Work to be completed - Look below for the line containing "def contract : Contract" and the line containing "some (.opening, 27, some"; repeat exactly those two lines and all lines between them, and nothing else.

[Dataset entries]
- - - - -

-- ==== Sys2Proof/Tests/Slice0.lean ====
section
/-! SUPPORT. The tests. Part 1: ill-formed commands are refused. Part 2: the spec's own worked examples. Part 3: single
commands on small states. Part 4: for each obligation with hypotheses, a state and operands that meet them. -/

namespace Sys2Proof.Tests

open Machine

/-! ### 1. Well-formedness -/

theorem test_wf_image : (Instr.configReadDone [0x1C]).wellFormed = false := by decide
theorem test_wf_arrival : (Instr.refpulse 1280000 0).wellFormed = false := by decide
theorem test_wf_slot : (Instr.slotStart 800).wellFormed = false := by decide
theorem test_wf_slot_content : (Instr.slotEnd 0 [1]).wellFormed = false := by decide
theorem test_wf_unit : (Instr.audioUnit .l0 []).wellFormed = false := by decide
theorem test_wf_caption : (Instr.captionPut .l0 1 0 0 0 []).wellFormed = false := by decide
theorem test_wf_chunk : (Instr.pictureChunk .l0 1 0 []).wellFormed = false := by decide
theorem test_wf_text : (Instr.alertText 1 []).wellFormed = false := by decide
theorem test_wf_alert_chunk : (Instr.alertPictureChunk 1 0 []).wellFormed = false := by decide
theorem test_wf_alert_audio : (Instr.alertAudio 1 []).wellFormed = false := by decide
theorem test_wf_expired : (Instr.alertExpired 4).wellFormed = false := by decide
theorem test_wf_orphaned : (Instr.alertOrphaned 1 0).wellFormed = false := by decide
theorem test_wf_rejected : (Instr.recordRejected .alert 0x31 4 [] 0).wellFormed = false := by decide
/-- The largest values the ranges allow. -/
theorem test_wf_bounds : (Instr.refpulse 1279999 0).wellFormed = true ∧ (Instr.slotStart 799).wellFormed = true ∧
    (Instr.alertExpired 3).wellFormed = true := by decide

/-! ### 2. Worked examples of the spec -/

/-- R182: the check over the nine ASCII bytes "123456789"; and that of kind 3 with length 0, a LANE_CLOSE, is not 0. -/
theorem test_crc_check : crc16 [0x31, 0x32, 0x33, 0x34, 0x35, 0x36, 0x37, 0x38, 0x39] = 0x29B1 ∧
    crc16 (3 :: put16 0) ≠ (0 : BitVec 16) := by decide +kernel
/-- R15: three drivers in cell 40, and the two that are left without node 2. -/
theorem test_arbitration : arbitrationWinners [2, 69, 78] = [2] ∧ arbitrationWinners [69, 78] = [69] := by decide
/-- R83, "the split at one rate": 64 kbit/s at grade 2, annexes 0, 100, 200 and 512. -/
theorem test_split : cellsForRate 64 2 = 27 ∧ serviceSplit 27 24 0 = ⟨648, 0, 648⟩ ∧
    serviceSplit 27 24 100 = ⟨648, 100, 548⟩ ∧ serviceSplit 27 24 200 = ⟨648, 162, 486⟩ ∧
    serviceSplit 27 24 512 = ⟨648, 162, 486⟩ := by decide
/-- Node 4's free runs of the example of R59. -/
def exampleFree : List Run := [⟨30, 4⟩, ⟨60, 3⟩, ⟨126, 2⟩, ⟨300, 2⟩, ⟨410, 40⟩]
/-- R59, "a first-fit plan": a need of 9 takes three runs, and the boundary leaves three fragments. -/
theorem test_plan_first_fit :
    takeRuns [⟨20, 10, none⟩, ⟨100, 26, none⟩] exampleFree 9 [] = [⟨30, 4⟩, ⟨60, 3⟩, ⟨126, 2⟩] ∧
      addRuns [⟨20, 10, none⟩, ⟨100, 26, none⟩] [⟨30, 4⟩, ⟨60, 3⟩, ⟨126, 2⟩] =
        [⟨20, 14, none⟩, ⟨60, 3, none⟩, ⟨100, 28, none⟩] := by decide
/-- R59, the same with a need of 12: 11 cells only, the last run being a fifth fragment. -/
theorem test_plan_four_fragments :
    runTotal (takeRuns [⟨20, 10, none⟩, ⟨100, 26, none⟩] exampleFree 12 []) = 11 := by decide
/-- R61: planned in frame 9 of cycle 2200, lane 0's ordinary claim takes effect in cycle 2202. -/
theorem test_effective_cycle : ({ State.reset with
    time := ⟨9 * 80000 + 5000, 2200, .locked, 0, 20, false, 0⟩ } : State).effectiveCycle (.svc .l0) .claim .ordinary
      = 2202 := by decide
/-- R166, R168, section 10.7: a need of 18 of 83 spare cells gives 22 per cent, and gives of 8, 5, 0 and 6. -/
theorem test_yield : yieldFor 18 83 = 22 ∧ giveFor 22 48 12 = 8 ∧ giveFor 22 36 15 = 5 ∧ giveFor 22 30 30 = 0 ∧
    giveFor 22 40 14 = 6 := by decide
/-- R84, section 10.7: node 2's alert lane of grade 2 at level 3 with B = 6 and 9, 15 and 27 cells. -/
theorem test_alert_split : alertSplit 9 24 6 3 = ⟨216, 108, 108⟩ ∧ alertSplit 15 24 6 3 = ⟨360, 144, 216⟩ ∧
    alertSplit 27 24 6 3 = ⟨648, 144, 504⟩ := by decide
/-- Section 6.2, "cutting one stream": a stream of 153 bytes in an annex of 200 is cut into 60, 60 and 33, the last with
Last set. -/
theorem test_cut_stream :
    let c : AlertContent := ⟨.alertPicture, ⟨0, ⟨1, 3⟩, 0⟩, List.replicate 153 7⟩
    let a := alertSegment c ⟨c.content, 0, 0⟩ (min 60 (200 - 4))
    let b := alertSegment c a.2 (min 60 (136 - 4))
    let d := alertSegment c b.2 (min 60 (72 - 4))
    (a.1.payload.length, b.1.payload.length, d.1.payload.length) = (60, 60, 33) ∧
      (a.1.first, b.1.first, d.1.last, b.1.last) = (true, false, true, false) ∧ (b.1.seq, d.1.seq) = (1, 2) := by decide +kernel
/-- Section 6.3, "two frames at level 1": the pointer goes round ALERT CAPTION and LOW GROUP. -/
theorem test_rotation : memberAfter (composition (.svc .l1) 1) .alertCaption = .lowGroup ∧
    memberAfter (composition (.svc .l1) 1) .lowGroup = .alertCaption := by decide

/-- R101: a picture of 3 bytes of which 5 are sent, the same by identity and transfer number, begins again. -/
theorem test_shorter_content : alertSegment ⟨.alertPicture, ⟨3, ⟨5, 1⟩, 0⟩, [1, 2, 3]⟩
    (cursorFor ⟨.alertPicture, ⟨3, ⟨5, 1⟩, 0⟩, [1, 2, 3]⟩ (some ⟨⟨3, ⟨5, 1⟩, 0⟩, 5, 1⟩)) 2 =
      (⟨.alertPicture, 5, 0, true, false, 0, [1, 2]⟩, ⟨⟨3, ⟨5, 1⟩, 0⟩, 2, 1⟩) := by decide

/-! ### 3. Single commands -/

/-- A contract of 64 kbit/s at grade 2, yieldable. -/
def contract : Contract :=
  ⟨7, List.replicate 8 65, .yieldable, 2, 8, 64, 128, 40, false, resetFraming, 5⟩

/-- Node 2, LOCKED in cycle 7, ACTIVE, with lane 0 enabled and CLOSED and the alert lane of grade 2. -/
def active : State := { State.reset with
  loading := false
  config := ⟨6, some 2, 48, 2812, 938, 469, resetFraming⟩
  contracts := ⟨some contract, none, none⟩
  time := ⟨5000, 7, .locked, 0, 20, false, 0⟩
  mode := ⟨.active, .run, 32, none, 2⟩
  ports := Quad.const ⟨.hunt, []⟩ }

/-- `active` with lane 0 ON-AIR in 27 cells from cell 20. -/
def onAir : State := (active.setUnit (.svc .l0)
  { resetUnit with state := .onAir, split := ⟨648, 40, 608⟩ }).setTenancy (.svc .l0)
  { resetTenancy with fragments := [⟨20, 27, none⟩], target := 27 }

/-- A field of the state a command answers. -/
def after {α : Type} (c : Instr) (s : State) (f : State → α) : Option α :=
  match exec c s with
  | .next t => some (f t)
  | .fault _ => none
  | .refused _ => none

/-- R8: a pulse 3 µs late holds the count for 3 µs. -/
theorem test_late_pulse : after (.refpulse 3 0) { active with time := ⟨3, 7, .holdover, 2, 20, true, 0⟩ }
    (fun t => t.time) = some ⟨3, 7, .locked, 0, 20, false, 3⟩ := by decide
/-- R6: the cycle number wraps at 4095. -/
theorem test_cycle_wraps : after (.cycleBoundary 0) { active with time := ⟨1279999, 4095, .locked, 0, 20, false, 0⟩ }
    (fun t => (t.time.localCount, t.time.cycle)) = some (0, 0) := by decide
/-- R13, R14: node 2 drives slot 6 with tag 130 and does not drive slot 9. -/
theorem test_slot_start : after (.slotStart 6) active (fun t => (t.trunk.driver, t.trunk.tag)) =
      some (some .manifest, 130) ∧
    after (.slotStart 9) active (fun t => (t.trunk.driver, t.trunk.tag)) = some (none, 0xFF) := by decide
/-- R88, R57, R59, R61: an empty LANE_OPEN opens at Rnom, 64 kbit/s, 27 cells at grade 2, from the lowest free run. -/
theorem test_lane_open : after (.laneOpen .l0 none) active (fun t => ((t.units.get (.svc .l0)).state,
    (t.tenancy.get (.svc .l0)).target, (t.tenancy.get (.svc .l0)).change.map (fun c => (c.runs, c.effective)))) =
      some (.opening, 27, some ([⟨0, 27⟩], 9)) := by decide +kernel
/-- R89: a rate of 47 is rounded down to 40, and 7 is brought up to Rmin. -/
theorem test_lane_rate : after (.laneRate .l0 47) onAir (fun t => t.events.queue.map EventRecord.says) =
      some [(.rateClamped, 2, some (.svc .l0), 40)] ∧ contract.rateUsed 7 = 8 := by decide
/-- R92: bytes are appended in order. -/
theorem test_audio_unit : after (.audioUnit .l0 [1, 2]) onAir (fun t => (t.units.get (.svc .l0)).fifo) =
    some [1, 2] := by decide
/-- R90, R67: LANE_CLOSE of a lane with cells releases them all in the cycle after its announcing frame's. -/
theorem test_lane_close : after (.laneClose .l0) onAir (fun t => ((t.units.get (.svc .l0)).state,
    (t.tenancy.get (.svc .l0)).change.map (fun c => (c.kind, c.runs, c.effective)))) =
      some (.closing, some (.release, [⟨20, 27⟩], 8)) := by decide
/-- R115, R116: an entry admitted with priority 9 has priority 3 and toggle set, and RECORD_CLAMPED tells of it. -/
theorem test_caption_put : after (.captionPut .l0 4 9 0 0 [65]) active (fun t => (t.captions.get .l0).entries) =
      some [⟨4, 3, [65], 5, 0, 0, true, .waiting⟩] ∧
    after (.captionPut .l0 4 9 0 0 [65]) active (fun t => t.events.queue.map EventRecord.says) =
      some [(.recordClamped, 2, some (.svc .l0), 516)] := by decide
/-- R132: a size of 0 is refused with reason 1. -/
theorem test_picture_begin : after (.pictureBegin .l0 3 0 0 0) active (fun t => t.events.queue.map EventRecord.says) =
    some [(.objectRefused, 2, some (.svc .l0), 259)] := by decide
/-- R147, R150, R152: a raise is LEAD with the entry cycle after the announcing frame's, and ALERT_RAISED tells of it. -/
theorem test_alert_raise : after (.alertRaise 5 1 0) active (fun t =>
    t.alerts.own.map (fun o => (o.role, o.entry, o.limit))) = some [(.lead, 8, 2812)] ∧
    after (.alertRaise 5 1 0) active (fun t => (t.events.queue.map EventRecord.says).head?) =
      some (some (.alertRaised, 2, some .alert, 261)) := by decide +kernel
/-- R158, R57: the alert lane's target is B, 6, and at level 3 D, the 20 cells of 48 kbit/s at grade 2. -/
theorem test_alert_target : active.laneAlertTarget (some ⟨5, 1⟩) = 6 ∧ active.laneAlertTarget (some ⟨5, 3⟩) = 20 ∧
    active.laneAlertTarget none = 0 ∧ topIdent [⟨5, 1⟩, ⟨6, 3⟩, ⟨7, 2⟩] = some ⟨6, 3⟩ := by decide
/-- R148: an ALERT_END for an id that no own alert has is refused with reason 5. -/
theorem test_alert_end : after (.alertEnd 9) active (fun t => t.events.queue.map EventRecord.says) =
    some [(.alertRefused, 2, some .alert, 1289)] := by decide
/-- R86: a record whose length field says 1,101 is rejected with reason 3. -/
theorem test_record_rejected : after (.recordRejected (.svc .l0) 3 1101 [] 0) active
    (fun t => t.events.queue.map EventRecord.says) = some [(.recordBad, 2, some (.svc .l0), 771)] := by decide

/-! ### 4. The hypotheses of the obligations can be met -/

/-- HALTED, with NFAULT asserted. -/
def halted : State := { active with mode := ⟨.halted, .run, 32, none, 2⟩, events := ⟨[], 0, false, .idle, true⟩ }

/-- An image that passes every check, in parts: node 2, defaults, alert grade 2, lane 0 as `contract`, lanes 1 and 2 absent. -/
def imageParts : List (List Byte) :=
  [[28, 58, 94, 114, 0, 93, 2, 0, 6, 2, 0],
   [48, 0, 0, 0, 0, 0, 0, 0, 1, 0, 7],
   [65, 65, 65, 65, 65, 65, 65, 65, 1, 2, 0],
   [8, 0, 64, 0, 128, 0, 40, 0, 0, 5],
   [0, 0, 0, 0, 0, 0, 0, 0, 0, 0, 0, 0],
   [0, 0, 0, 0, 0, 0, 0, 0, 0, 0, 0, 0],
   [0, 0, 0, 0, 0, 0, 0, 0, 0, 0, 0, 0],
   [0, 0, 0, 0, 0, 0, 0, 0, 0, 0, 0, 0],
   [186, 193]]
/-- The image of the parts. -/
def image : List Byte := imageParts.flatten

theorem witness_reset_held : State.inReset (State.pinReset true false []) = true ∧
    (Instr.alertEntry ≠ .resetAssert ∧ Instr.alertEntry ≠ .resetRelease) := by decide
theorem witness_halted : halted.mode.mode = .halted ∧ halted.NfaultSound ∧
    Instr.frameBoundary 0 ≠ .resetAssert ∧ Instr.frameBoundary 0 ≠ .resetRelease := ⟨rfl, rfl, by decide, by decide⟩
theorem witness_bad_image : State.reset.inReset = false ∧ State.reset.loading = true ∧
    State.reset.mode.mode = .config ∧ imageReason [] = some 1 ∧ State.reset.Room 1 ∧
    State.reset.trunk.slotState ≠ .driving := by decide
/-- The CRC-16 of a part of the image, from what the parts before it left. -/
def partCrc (k : Nat) (reg : BitVec 16) : BitVec 16 := (imageParts.getD k []).foldl crcByte reg
theorem image_crc_parts : partCrc 0 65535 = 42445 ∧ partCrc 1 42445 = 3163 ∧ partCrc 2 3163 = 53893 ∧ partCrc 3 53893 = 40671 ∧
    partCrc 4 40671 = 40470 ∧ partCrc 5 40470 = 10670 ∧ partCrc 6 10670 = 1751 ∧ partCrc 7 1751 = 47809 := by
  refine ⟨?_, ?_, ?_, ?_, ?_, ?_, ?_, ?_⟩ <;> decide +kernel
theorem image_crc : crc16 (image.take 91) = 47809 := by
  have p : image.take 91 = (((((((imageParts.getD 0 [] ++ imageParts.getD 1 []) ++ imageParts.getD 2 []) ++
      imageParts.getD 3 []) ++ imageParts.getD 4 []) ++ imageParts.getD 5 []) ++ imageParts.getD 6 []) ++
      imageParts.getD 7 []) := by decide
  rw [p, crc16]
  simp only [List.foldl_append]
  change partCrc 7 (partCrc 6 (partCrc 5 (partCrc 4 (partCrc 3 (partCrc 2 (partCrc 1 (partCrc 0 65535))))))) = _
  obtain ⟨h0, h1, h2, h3, h4, h5, h6, h7⟩ := image_crc_parts
  rw [h0, h1, h2, h3, h4, h5, h6, h7]
theorem witness_good_image : State.reset.loading = true ∧ imageReason image = none := by
  refine ⟨rfl, ?_⟩
  rw [imageReason, image_crc]
  decide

- - - - -

Task solution -
def contract : Contract :=
  ⟨7, List.replicate 8 65, .yieldable, 2, 8, 64, 128, 40, false, resetFraming, 5⟩

/-- Node 2, LOCKED in cycle 7, ACTIVE, with lane 0 enabled and CLOSED and the alert lane of grade 2. -/
def active : State := { State.reset with
  loading := false
  config := ⟨6, some 2, 48, 2812, 938, 469, resetFraming⟩
  contracts := ⟨some contract, none, none⟩
  time := ⟨5000, 7, .locked, 0, 20, false, 0⟩
  mode := ⟨.active, .run, 32, none, 2⟩
  ports := Quad.const ⟨.hunt, []⟩ }

/-- `active` with lane 0 ON-AIR in 27 cells from cell 20. -/
def onAir : State := (active.setUnit (.svc .l0)
  { resetUnit with state := .onAir, split := ⟨648, 40, 608⟩ }).setTenancy (.svc .l0)
  { resetTenancy with fragments := [⟨20, 27, none⟩], target := 27 }

/-- A field of the state a command answers. -/
def after {α : Type} (c : Instr) (s : State) (f : State → α) : Option α :=
  match exec c s with
  | .next t => some (f t)
  | .fault _ => none
  | .refused _ => none

/-- R8: a pulse 3 µs late holds the count for 3 µs. -/
theorem test_late_pulse : after (.refpulse 3 0) { active with time := ⟨3, 7, .holdover, 2, 20, true, 0⟩ }
    (fun t => t.time) = some ⟨3, 7, .locked, 0, 20, false, 3⟩ := by decide
/-- R6: the cycle number wraps at 4095. -/
theorem test_cycle_wraps : after (.cycleBoundary 0) { active with time := ⟨1279999, 4095, .locked, 0, 20, false, 0⟩ }
    (fun t => (t.time.localCount, t.time.cycle)) = some (0, 0) := by decide
/-- R13, R14: node 2 drives slot 6 with tag 130 and does not drive slot 9. -/
theorem test_slot_start : after (.slotStart 6) active (fun t => (t.trunk.driver, t.trunk.tag)) =
      some (some .manifest, 130) ∧
    after (.slotStart 9) active (fun t => (t.trunk.driver, t.trunk.tag)) = some (none, 0xFF) := by decide
/-- R88, R57, R59, R61: an empty LANE_OPEN opens at Rnom, 64 kbit/s, 27 cells at grade 2, from the lowest free run. -/
theorem test_lane_open : after (.laneOpen .l0 none) active (fun t => ((t.units.get (.svc .l0)).state,
    (t.tenancy.get (.svc .l0)).target, (t.tenancy.get (.svc .l0)).change.map (fun c => (c.runs, c.effective)))) =
      some (.opening, 27, some ([⟨0, 27⟩], 9)) := by decide +kernel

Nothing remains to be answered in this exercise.